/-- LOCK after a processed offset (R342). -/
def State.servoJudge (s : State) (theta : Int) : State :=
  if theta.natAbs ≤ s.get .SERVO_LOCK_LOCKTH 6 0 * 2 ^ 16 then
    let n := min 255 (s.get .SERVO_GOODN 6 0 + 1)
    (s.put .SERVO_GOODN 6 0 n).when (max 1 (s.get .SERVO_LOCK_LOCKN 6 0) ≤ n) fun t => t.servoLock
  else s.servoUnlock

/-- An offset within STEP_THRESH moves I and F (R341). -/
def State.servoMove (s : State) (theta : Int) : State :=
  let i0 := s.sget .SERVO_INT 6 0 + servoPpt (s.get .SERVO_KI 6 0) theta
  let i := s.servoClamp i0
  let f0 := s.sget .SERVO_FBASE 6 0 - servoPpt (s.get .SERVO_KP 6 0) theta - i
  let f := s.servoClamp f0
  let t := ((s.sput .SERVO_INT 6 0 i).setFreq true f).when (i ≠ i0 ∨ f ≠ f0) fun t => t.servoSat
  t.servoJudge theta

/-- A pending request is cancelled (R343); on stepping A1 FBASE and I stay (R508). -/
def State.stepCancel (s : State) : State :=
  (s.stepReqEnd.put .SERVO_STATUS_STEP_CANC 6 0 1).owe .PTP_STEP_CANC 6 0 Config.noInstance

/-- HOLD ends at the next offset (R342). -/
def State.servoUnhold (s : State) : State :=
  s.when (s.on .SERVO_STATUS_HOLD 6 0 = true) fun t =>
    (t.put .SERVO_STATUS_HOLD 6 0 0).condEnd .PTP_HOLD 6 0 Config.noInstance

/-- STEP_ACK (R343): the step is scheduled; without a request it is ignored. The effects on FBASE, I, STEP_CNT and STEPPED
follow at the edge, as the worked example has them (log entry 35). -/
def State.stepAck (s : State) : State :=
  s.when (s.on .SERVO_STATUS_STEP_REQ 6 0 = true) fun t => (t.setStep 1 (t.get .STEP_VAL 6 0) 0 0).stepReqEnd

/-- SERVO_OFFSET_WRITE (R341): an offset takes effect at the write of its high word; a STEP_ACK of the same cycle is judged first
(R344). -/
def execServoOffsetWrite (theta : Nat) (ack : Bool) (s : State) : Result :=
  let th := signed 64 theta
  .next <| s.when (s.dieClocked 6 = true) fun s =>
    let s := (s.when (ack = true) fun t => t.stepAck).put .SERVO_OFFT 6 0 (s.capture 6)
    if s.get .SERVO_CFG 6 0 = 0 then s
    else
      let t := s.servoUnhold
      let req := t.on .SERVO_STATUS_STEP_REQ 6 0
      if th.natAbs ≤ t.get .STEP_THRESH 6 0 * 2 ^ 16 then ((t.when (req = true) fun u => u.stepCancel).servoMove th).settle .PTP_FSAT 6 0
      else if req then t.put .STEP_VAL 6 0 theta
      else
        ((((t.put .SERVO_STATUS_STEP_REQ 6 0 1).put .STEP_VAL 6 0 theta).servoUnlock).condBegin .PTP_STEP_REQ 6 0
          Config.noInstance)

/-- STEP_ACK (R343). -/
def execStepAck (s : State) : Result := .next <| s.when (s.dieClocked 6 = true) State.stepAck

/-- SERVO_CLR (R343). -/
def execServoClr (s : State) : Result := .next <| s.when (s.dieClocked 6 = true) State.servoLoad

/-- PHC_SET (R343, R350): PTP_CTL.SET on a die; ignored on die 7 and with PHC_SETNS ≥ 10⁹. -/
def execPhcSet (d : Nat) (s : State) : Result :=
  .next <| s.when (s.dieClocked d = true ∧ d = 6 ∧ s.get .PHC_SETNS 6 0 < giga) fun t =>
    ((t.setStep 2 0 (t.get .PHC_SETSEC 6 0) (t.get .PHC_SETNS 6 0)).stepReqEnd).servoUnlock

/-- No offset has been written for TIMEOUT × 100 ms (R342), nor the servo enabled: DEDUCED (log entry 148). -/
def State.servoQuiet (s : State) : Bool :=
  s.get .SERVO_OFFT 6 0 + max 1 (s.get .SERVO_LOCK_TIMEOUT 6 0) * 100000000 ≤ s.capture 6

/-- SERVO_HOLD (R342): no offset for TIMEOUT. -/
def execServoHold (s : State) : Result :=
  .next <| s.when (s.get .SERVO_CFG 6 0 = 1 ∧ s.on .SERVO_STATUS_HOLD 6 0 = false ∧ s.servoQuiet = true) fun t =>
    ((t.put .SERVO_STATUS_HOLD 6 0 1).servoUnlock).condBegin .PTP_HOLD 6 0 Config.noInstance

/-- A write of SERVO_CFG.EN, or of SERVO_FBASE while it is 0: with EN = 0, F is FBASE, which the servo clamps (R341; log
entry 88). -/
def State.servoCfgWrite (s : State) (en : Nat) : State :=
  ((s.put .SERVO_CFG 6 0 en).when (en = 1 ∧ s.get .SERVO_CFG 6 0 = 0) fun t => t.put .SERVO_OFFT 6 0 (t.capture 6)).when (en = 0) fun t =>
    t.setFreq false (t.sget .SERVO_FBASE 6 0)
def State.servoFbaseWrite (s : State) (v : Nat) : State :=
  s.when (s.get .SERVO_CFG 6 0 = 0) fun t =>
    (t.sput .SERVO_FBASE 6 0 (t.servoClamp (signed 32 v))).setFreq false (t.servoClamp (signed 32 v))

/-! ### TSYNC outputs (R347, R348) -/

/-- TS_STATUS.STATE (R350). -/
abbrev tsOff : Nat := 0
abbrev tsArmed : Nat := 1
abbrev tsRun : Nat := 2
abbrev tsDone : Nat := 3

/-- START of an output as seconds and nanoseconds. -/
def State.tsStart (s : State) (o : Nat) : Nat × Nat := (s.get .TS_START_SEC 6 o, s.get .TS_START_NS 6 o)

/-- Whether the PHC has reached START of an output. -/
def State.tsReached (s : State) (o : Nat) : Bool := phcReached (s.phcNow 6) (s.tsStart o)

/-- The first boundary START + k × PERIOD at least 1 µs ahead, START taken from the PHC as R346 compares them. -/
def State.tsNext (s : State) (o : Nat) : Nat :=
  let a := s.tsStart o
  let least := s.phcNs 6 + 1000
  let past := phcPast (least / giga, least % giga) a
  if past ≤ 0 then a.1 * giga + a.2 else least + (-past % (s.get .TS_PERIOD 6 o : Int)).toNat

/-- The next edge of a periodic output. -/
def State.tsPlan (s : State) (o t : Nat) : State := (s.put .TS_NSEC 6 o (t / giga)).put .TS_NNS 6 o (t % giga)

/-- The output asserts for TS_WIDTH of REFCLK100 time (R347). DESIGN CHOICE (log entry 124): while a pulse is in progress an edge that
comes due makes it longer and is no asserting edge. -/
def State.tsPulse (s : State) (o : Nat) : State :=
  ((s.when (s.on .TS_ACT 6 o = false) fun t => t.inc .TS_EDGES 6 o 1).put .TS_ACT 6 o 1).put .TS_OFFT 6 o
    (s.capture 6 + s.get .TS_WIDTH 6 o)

■ ■ ■ ■ ■ ■ ■

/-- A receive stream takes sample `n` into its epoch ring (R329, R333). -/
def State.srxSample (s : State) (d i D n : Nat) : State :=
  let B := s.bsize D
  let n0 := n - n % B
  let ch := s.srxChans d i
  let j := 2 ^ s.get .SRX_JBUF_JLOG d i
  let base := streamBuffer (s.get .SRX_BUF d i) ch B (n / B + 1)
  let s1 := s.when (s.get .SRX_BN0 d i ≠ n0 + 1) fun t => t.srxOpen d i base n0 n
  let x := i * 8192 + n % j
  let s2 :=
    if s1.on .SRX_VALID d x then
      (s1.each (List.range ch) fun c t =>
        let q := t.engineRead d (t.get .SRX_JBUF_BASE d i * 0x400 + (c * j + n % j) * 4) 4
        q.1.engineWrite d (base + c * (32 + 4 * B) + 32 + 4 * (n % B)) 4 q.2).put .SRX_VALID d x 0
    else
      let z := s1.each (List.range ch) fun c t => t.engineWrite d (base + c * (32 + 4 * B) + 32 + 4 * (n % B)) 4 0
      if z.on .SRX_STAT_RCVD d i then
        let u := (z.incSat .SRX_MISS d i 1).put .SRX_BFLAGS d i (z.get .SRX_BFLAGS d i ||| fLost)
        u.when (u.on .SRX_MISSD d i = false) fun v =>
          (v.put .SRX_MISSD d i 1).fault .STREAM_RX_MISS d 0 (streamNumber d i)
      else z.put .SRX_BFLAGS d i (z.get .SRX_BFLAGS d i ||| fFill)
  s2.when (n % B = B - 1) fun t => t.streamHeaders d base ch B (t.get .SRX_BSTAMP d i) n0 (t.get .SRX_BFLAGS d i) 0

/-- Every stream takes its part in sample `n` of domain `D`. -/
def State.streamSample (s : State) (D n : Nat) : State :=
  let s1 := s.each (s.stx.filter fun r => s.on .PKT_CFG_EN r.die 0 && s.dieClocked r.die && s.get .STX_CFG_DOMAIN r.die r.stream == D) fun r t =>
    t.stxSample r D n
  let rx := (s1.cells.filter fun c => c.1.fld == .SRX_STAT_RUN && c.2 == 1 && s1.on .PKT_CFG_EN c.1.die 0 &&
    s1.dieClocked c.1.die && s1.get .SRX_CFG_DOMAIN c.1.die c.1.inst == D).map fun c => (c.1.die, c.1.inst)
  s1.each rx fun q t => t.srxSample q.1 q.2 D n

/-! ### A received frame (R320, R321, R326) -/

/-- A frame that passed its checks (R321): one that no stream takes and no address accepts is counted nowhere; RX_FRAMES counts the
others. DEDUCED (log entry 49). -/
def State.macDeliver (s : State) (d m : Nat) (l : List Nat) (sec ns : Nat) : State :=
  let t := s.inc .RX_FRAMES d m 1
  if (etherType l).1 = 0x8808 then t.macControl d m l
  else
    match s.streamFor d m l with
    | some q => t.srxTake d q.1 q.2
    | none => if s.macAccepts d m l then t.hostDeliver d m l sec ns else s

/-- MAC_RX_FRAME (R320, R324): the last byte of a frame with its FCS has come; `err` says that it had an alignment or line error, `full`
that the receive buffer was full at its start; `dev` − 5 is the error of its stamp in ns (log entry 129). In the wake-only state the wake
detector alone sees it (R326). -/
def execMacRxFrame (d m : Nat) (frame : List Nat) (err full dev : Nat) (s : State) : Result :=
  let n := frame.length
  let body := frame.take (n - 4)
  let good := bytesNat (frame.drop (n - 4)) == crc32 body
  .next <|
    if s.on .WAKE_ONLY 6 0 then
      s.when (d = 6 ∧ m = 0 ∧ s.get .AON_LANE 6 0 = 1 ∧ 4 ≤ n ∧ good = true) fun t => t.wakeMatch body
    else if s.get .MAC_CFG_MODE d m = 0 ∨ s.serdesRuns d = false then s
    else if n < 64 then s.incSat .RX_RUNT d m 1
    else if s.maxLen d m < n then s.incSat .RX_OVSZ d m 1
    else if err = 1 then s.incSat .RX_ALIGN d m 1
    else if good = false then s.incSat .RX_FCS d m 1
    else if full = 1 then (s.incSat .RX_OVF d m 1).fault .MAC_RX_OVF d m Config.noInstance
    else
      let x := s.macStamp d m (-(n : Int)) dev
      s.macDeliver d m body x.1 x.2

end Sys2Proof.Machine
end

■ ■ ■ ■ ■ ■ ■

* [Exercise requirements] Begin at the line that has "processed offset (R342). -/" in the entries above; stop after the line that has "def State.servoMove (s". Transcribe exactly those lines and no others.

* [Result below]
/-- LOCK after a processed offset (R342). -/
def State.servoJudge (s : State) (theta : Int) : State :=
  if theta.natAbs ≤ s.get .SERVO_LOCK_LOCKTH 6 0 * 2 ^ 16 then
    let n := min 255 (s.get .SERVO_GOODN 6 0 + 1)
    (s.put .SERVO_GOODN 6 0 n).when (max 1 (s.get .SERVO_LOCK_LOCKN 6 0) ≤ n) fun t => t.servoLock
  else s.servoUnlock

/-- An offset within STEP_THRESH moves I and F (R341). -/
def State.servoMove (s : State) (theta : Int) : State :=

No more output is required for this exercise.